**REQUIRED ACTION**
In the records below, find the line with "def letters : List" and the line with "holding bs with". Print both exactly, along with every line between them, and no other line.
════
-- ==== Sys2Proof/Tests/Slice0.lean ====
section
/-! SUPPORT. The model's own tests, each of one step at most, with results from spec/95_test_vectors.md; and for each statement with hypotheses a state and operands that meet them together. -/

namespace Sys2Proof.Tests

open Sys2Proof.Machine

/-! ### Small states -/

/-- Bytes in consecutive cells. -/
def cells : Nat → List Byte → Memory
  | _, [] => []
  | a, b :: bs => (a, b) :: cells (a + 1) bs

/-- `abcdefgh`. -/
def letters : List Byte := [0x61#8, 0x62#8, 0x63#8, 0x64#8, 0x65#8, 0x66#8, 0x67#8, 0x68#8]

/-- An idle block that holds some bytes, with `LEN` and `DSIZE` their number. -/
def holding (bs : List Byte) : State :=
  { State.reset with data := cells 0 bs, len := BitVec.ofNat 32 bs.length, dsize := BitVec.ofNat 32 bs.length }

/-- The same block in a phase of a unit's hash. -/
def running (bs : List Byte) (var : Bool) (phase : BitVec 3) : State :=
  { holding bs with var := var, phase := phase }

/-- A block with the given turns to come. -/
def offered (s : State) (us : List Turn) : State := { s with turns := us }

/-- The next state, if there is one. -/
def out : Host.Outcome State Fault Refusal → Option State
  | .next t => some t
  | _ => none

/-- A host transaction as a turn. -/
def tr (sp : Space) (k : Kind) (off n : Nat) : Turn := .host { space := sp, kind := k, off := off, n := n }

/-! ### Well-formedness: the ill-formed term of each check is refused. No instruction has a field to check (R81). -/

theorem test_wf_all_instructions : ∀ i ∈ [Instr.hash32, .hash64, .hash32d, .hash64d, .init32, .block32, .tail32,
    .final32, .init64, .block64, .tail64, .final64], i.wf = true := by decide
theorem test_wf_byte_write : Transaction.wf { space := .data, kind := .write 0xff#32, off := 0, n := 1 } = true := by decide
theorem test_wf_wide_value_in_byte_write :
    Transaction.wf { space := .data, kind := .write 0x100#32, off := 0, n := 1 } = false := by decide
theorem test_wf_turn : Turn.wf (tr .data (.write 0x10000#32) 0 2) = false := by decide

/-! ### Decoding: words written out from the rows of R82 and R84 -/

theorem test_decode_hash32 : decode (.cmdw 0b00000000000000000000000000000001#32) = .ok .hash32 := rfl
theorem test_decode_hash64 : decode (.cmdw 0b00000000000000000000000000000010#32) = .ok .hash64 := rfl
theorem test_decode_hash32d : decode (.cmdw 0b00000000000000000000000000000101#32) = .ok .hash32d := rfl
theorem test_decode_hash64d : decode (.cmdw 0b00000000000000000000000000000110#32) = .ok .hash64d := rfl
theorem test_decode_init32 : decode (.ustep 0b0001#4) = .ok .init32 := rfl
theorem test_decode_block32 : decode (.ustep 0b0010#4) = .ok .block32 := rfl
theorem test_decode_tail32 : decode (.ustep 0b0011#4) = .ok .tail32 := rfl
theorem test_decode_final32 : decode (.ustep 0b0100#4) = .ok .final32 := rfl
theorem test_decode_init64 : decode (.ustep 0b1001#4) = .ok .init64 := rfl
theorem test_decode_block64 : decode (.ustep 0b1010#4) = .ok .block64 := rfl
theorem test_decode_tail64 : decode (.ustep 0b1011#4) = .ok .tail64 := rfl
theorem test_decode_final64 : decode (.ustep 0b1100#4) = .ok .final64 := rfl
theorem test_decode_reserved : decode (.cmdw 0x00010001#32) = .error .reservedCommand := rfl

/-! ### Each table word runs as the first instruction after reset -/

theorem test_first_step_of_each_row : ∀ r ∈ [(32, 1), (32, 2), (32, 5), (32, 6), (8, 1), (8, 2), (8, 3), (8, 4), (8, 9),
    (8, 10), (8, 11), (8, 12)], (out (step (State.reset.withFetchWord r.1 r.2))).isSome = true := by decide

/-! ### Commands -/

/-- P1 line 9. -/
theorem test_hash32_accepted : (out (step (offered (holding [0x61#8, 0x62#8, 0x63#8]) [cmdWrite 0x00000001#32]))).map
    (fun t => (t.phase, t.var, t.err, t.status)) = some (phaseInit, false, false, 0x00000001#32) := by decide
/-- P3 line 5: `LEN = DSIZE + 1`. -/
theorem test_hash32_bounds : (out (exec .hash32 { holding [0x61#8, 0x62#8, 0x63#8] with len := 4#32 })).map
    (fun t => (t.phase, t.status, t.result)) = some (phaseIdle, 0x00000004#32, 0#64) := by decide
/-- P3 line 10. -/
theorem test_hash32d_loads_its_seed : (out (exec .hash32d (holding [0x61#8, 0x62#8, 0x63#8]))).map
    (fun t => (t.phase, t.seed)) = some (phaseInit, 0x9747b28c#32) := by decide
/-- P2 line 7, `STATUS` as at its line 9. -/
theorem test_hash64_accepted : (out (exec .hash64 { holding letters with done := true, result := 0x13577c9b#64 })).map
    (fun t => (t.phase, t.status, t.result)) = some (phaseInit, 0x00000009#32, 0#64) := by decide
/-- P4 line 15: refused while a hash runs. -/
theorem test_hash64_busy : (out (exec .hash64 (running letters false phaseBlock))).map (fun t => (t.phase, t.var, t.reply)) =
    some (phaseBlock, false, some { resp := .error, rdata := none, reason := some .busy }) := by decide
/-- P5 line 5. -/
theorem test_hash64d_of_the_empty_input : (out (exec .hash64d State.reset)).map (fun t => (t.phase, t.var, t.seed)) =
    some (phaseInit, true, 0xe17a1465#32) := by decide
════
**SOLUTION TO THIS TASK**
def letters : List Byte := [0x61#8, 0x62#8, 0x63#8, 0x64#8, 0x65#8, 0x66#8, 0x67#8, 0x68#8]

/-- An idle block that holds some bytes, with `LEN` and `DSIZE` their number. -/
def holding (bs : List Byte) : State :=
  { State.reset with data := cells 0 bs, len := BitVec.ofNat 32 bs.length, dsize := BitVec.ofNat 32 bs.length }

/-- The same block in a phase of a unit's hash. -/
def running (bs : List Byte) (var : Bool) (phase : BitVec 3) : State :=
  { holding bs with var := var, phase := phase }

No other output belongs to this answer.